# Forum > Diablo 2 Resurrected > Diablo 2 Resurrected Bots and Programs >  botting hypothesis?? botty inpertcular

## Sn0wY

anyone confirm or deny?

i used botty the free bot no problems didnt have an issue for like the first 30 days running at night and then just playing some during the day... then for like 9 days straight i ran it non-stop and didn't play any just ran bot maybe traded a few items for like 30 minutes and turned bot on we talking like 20 hours a day for 9 days then boom got banned like 2 weeks ago


i think didn;t get banned for using the bot persay i think its the constant 24/7 i did for like 7 days straight.... any thoughts???? anyone been using botty and not banned?

----------


## naughtyfox88

It is just a matter of time until you get banned.

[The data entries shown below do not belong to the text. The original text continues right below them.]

end Sys2Proof.Laws
end

section
/-! PROOFS. Collectives issue (O55). -/

namespace Sys2Proof.Laws

open Sys2Proof Sys2Proof.Machine
set_option Elab.async false

variable {s t u : State} {c : Coll} {d : Bytes} {id i k : Nat} {o : NextOp} {host : List HostLine} {loc : OpLoc}

/-! ## A collective issues (R447 to R450) -/

/-! ### Its slots -/

theorem findRun_eq_some {r : Bytes} {n x : Nat} (h : findRun s r n = some x) :
    (∀ j < n, slotFree s r (ctlSlots s) (x + j) = true) ∧
      (0 < n → ∀ y < x, ∃ j < n, slotFree s r (ctlSlots s) (y + j) = false) := by
  obtain ⟨l₁, i, l₂, split, hit, miss⟩ := List.findSome?_eq_some_iff.mp h
  dsimp only at hit
  split at hit
  next free =>
    obtain rfl := Option.some.inj hit
    rw [List.all_eq_true] at free
    refine ⟨fun j hj => free j (List.mem_range.mpr hj), fun some_ y hy => ?_⟩
    by_cases low : y < cmFirst r
    · refine ⟨0, some_, ?_⟩
      simp only [slotFree, Nat.add_zero, Bool.and_eq_false_iff, decide_eq_false_iff_not]
      exact .inl (.inl (.inl fun h => by omega))
    · have before : y - cmFirst r ∈ l₁ := by
        rw [List.range_eq_range'] at split
        obtain ⟨k, -, rfl, rest⟩ := List.range'_eq_append_iff.mp split
        obtain ⟨first, -⟩ := List.range'_eq_cons_iff.mp rest.symm
        rw [List.mem_range'_1]
        omega
      have none := miss _ before
      dsimp only at none
      rw [show cmFirst r + (y - cmFirst r) = y by omega] at none
      split at none
      · cases none
      next full =>
        simpa using full
  · cases hit

theorem findRun_isSome {r : Bytes} {n x : Nat} (some_ : 0 < n) (h : ∀ j < n, slotFree s r (ctlSlots s) (x + j) = true) :
    (findRun s r n).isSome = true := by
  have first := h 0 some_
  simp only [slotFree, Nat.add_zero, Bool.and_eq_true, decide_eq_true_eq] at first
  obtain ⟨⟨⟨⟨low, high, -⟩, -⟩, -⟩, -⟩ := first
  rw [findRun, List.findSome?_isSome_iff]
  refine ⟨x - cmFirst r, List.mem_range.mpr (by omega), ?_⟩
  dsimp only
  rw [show cmFirst r + (x - cmFirst r) = x by omega, if_pos]
  · rfl
  · exact List.all_eq_true.mpr fun j hj => h j (List.mem_range.mp hj)

/-! ### It joins -/

/-- With the coordinator's own join noted, nothing is left to be done, and no other part has changed. -/
theorem ownJoined_stays (calm : FabCalm s) (own : OwnColl s c) (fab : u.fab = s.fab) (hif : u.hif = s.hif) (coll : u.coll = s.coll)
    (rec_ : Nat) : FabDone (modColl u c.id (ownJoined rec_)) ∧ getColl (modColl u c.id (ownJoined rec_)) c.id = some (ownJoined rec_ c) ∧
      (modColl u c.id (ownJoined rec_)).coll.early = s.coll.early ∧ (modColl u c.id (ownJoined rec_)).coll.busy = s.coll.busy ∧
      (modColl u c.id (ownJoined rec_)).coll.nextSeq = s.coll.nextSeq := by
  have fab' : (modColl u c.id (ownJoined rec_)).fab = s.fab := fab
  have hif' : (modColl u c.id (ownJoined rec_)).hif = s.hif := hif
  refine ⟨⟨?_, ?_, ?_, ?_, ?_, fun x hx => ?_⟩, ?_, ?_, ?_, ?_⟩
  · rw [fab']
    exact calm.done.loop
  · rw [fab', calm.held]
    simp
  · rw [hif']
    exact calm.done.windowSet
  · rw [fab']
    exact calm.done.ops
  · show u.coll.firedOps = []
    rw [coll]
    exact calm.done.fired
  · obtain ⟨y, hy, rfl⟩ := List.mem_map.mp hx
    have open_ : y.closed = false := own.open_ y (by rw [← coll]; exact hy)
    split
    · exact open_
    · exact open_
  · rw [getColl_modColl (f := ownJoined rec_) fun _ => rfl, getColl, coll, ← getColl, own.found, Option.map_some]
  · show u.coll.early = s.coll.early
    rw [coll]
  · show u.coll.busy = s.coll.busy
    rw [coll]
  · show u.coll.nextSeq = s.coll.nextSeq
    rw [coll]

/-- The coordinator's own join, or the JOIN of another member, leaves the collective open. -/
theorem sendJoin_settles (calm : FabCalm s) (own : OwnColl s c) (joins : c.joins = []) (more : 1 < colM c) :
    (sendJoin s c.id).coll.early = s.coll.early ∧ (∃ js, getColl (settleFab (sendJoin s c.id)) c.id = some { c with joins := js }) ∧
      (settleFab (sendJoin s c.id)).coll.busy = s.coll.busy ∧ (settleFab (sendJoin s c.id)).coll.nextSeq = s.coll.nextSeq := by
  by_cases root : cmRank c.comm = 0
  · have joined : sendJoin s c.id = joinAt s c.id 0 (joinRec s c) := by
      rw [sendJoin, own.found]
      exact if_pos root
    obtain ⟨done, found, early, busy, nextSeq⟩ := ownJoined_stays calm own
      (u := write s .fi (redSlot (cmCtl c.comm) + 4 * 0) (leBytes 4 (joinRec s c))) (fab_eq (by simp)) (hif_eq (by simp)) (coll_eq (by simp))
      (joinRec s c)
    rw [joined, joinAt_stays own.found joins more, settleFab_of_done done]
    exact ⟨early, ⟨_, found⟩, busy, nextSeq⟩
  · have joined : sendJoin s c.id = collSend s c 0 10 (cmRank c.comm) (redSlot (cmCtl c.comm) + 4 * cmRank c.comm) (leBytes 4 (joinRec s c)) := by
      rw [sendJoin, own.found]
      exact if_neg root
    have aside := settles_collSend calm own root (cmRank c.comm) (redSlot (cmCtl c.comm) + 4 * cmRank c.comm) (leBytes 4 (joinRec s c))
    have coll : (collSend s c 0 10 (cmRank c.comm) (redSlot (cmCtl c.comm) + 4 * cmRank c.comm) (leBytes 4 (joinRec s c))).coll = s.coll :=
      coll_eq (by simp [collSend])
    rw [joined]
    exact ⟨by rw [coll], ⟨c.joins, (own.later aside).found⟩, aside.busy, aside.nextSeq⟩

/-- The late buffer that is dropped counts, and memory takes its valid bit. -/
structure LateAside (s t : State) : Prop where
  fab : t.fab = s.fab
  windowSet : t.hif.wtWait = s.hif.wtWait
  coll : ∃ k, t.coll = { s.coll with lateDropped := k }

theorem FabAside.lateAside (h : FabAside s t) : LateAside s t := ⟨h.fab, h.windowSet, s.coll.lateDropped, h.coll⟩

theorem lateAside_dropLate (s : State) (host : List HostLine) (d : Bytes) : LateAside s (dropLate s host d) := by
  have read : FabAside s (lateHdr s host d).1 := fabAside_viewSpan initFab .fi host (viewOf s) (coAux1 d) 64
  unfold dropLate
  split
  · dsimp only
    split
    · split
      · have cleared : FabAside s (clearLate (lateHdr s host d).1 d) := read.trans (fabAside_fiWrite ..)
        exact ⟨cleared.fab, cleared.windowSet, _, by rw [cleared.coll]⟩
      · exact read.lateAside
    · exact read.lateAside
  · exact FabAside.lateAside (.refl s)

theorem replayEarly_of_none (h : s.coll.early = []) (comm seq : Nat) : replayEarly s comm seq = s := by
  simp only [replayEarly, h, List.filter_nil, List.foldl_nil]
  rw [← h]

/-! ### It issues -/

/-- The slots that a collective claims as it issues. -/
def claimedRun (s : State) (d : Bytes) : Option Nat :=
  if coReduces d && !(mbChildren (myEntry s (commOf s (coComm d)))).isEmpty then findRun s (commOf s (coComm d)) (coSlots d) else none

/-- The state in which a collective has issued, before it joins. -/
def issuedAt (s : State) (c : Coll) : State :=
  let s1 := { s with coll := { s.coll with
    colls := s.coll.colls ++ [c], nextId := s.coll.nextId + 1
    nextSeq := smSet 0 s.coll.nextSeq (coComm c.desc) ((coSeq c.desc + 1) % 2 ^ 32 + 1) } }
  if c.claimed then markSlots s1 c.first (coSlots c.desc) true else s1

theorem issueColl_joins (owner : OpOwner) (stream phase step : Nat) (late : Bool)
    (noAbort : (smGet (0, 0) s.coll.heldAbort (coComm d)).1 ≠ coSeq d % 65536 + 1) :
    let c := newColl s owner stream phase step late d (commOf s (coComm d)) host ((claimedRun s d).getD 0) (claimedRun s d).isSome
    issueColl s owner stream phase step late d host = replayEarly (sendJoin (dropLate (issuedAt s c) host d) c.id) (coComm d) (coSeq d) := by
  exact if_neg noAbort

theorem smGet_foldl_fixed {α : Type} [DecidableEq α] {v : α} {e : α} (l : List Nat) (first : Nat) {m : List (Nat × α)} (hk : keysRise m = true)
    {j : Nat} (hj : j ∈ l) : smGet e (l.foldl (fun m i => smSet e m (first + i) v) m) (first + j) = v := by
  have shifted : l.foldl (fun m i => smSet e m (first + i) v) m = (l.map (first + ·)).foldl (fun m n => smSet e m n v) m := by
    rw [List.foldl_map]
  rw [shifted, smGet_foldl_smSet _ hk, if_pos (List.mem_map_of_mem hj)]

I got banned using botty and I only used it around 8h a day

----------


## phantasm0321

make a new account and buy a new licence.

i do 24/7 and banned a week later.

don't underestimate what warden is capable to do

p.s. my friend got problems on clicking npc, just run a few hours a day for just a few days and his account is still alive atm

----------


## ScottieKnowz

I've botted pretty much since the release . I want to say since March? And I haven't been banned yet. I have a pretty wicked schedule though. It's rather random.
One day 4-6 hours.
Next day 6-8 hours. 
Maybe only 1 hour next day
Next like 6-8
Maybe non at all for a day.

I know this isn't efficient but I'm also not trying to make money or anything. Just doing it for funnies and some extra FG for 'free' steam games.
I also try to stay out of the working hours of california as well. Perhaps this is just because of my past experience RWT with Runescape but hey its worked so far. 

I run https://www.ownedcore.com/forums/dia...tele-more.html ([Private MultiTool/ Bot] Maphack, AutoCombat, AutoPick, AutoTele, more...) exclusively now. But was using Jiquan before that. I dont suggest Jiquan though. The owner there is so *** **** *** ******** naughty words. Bought lifetime key and he had to manually renew every month with the Dev which could take up to 72 hours. Really dumb. Anyway. Glad I found Reps software. Really great

----------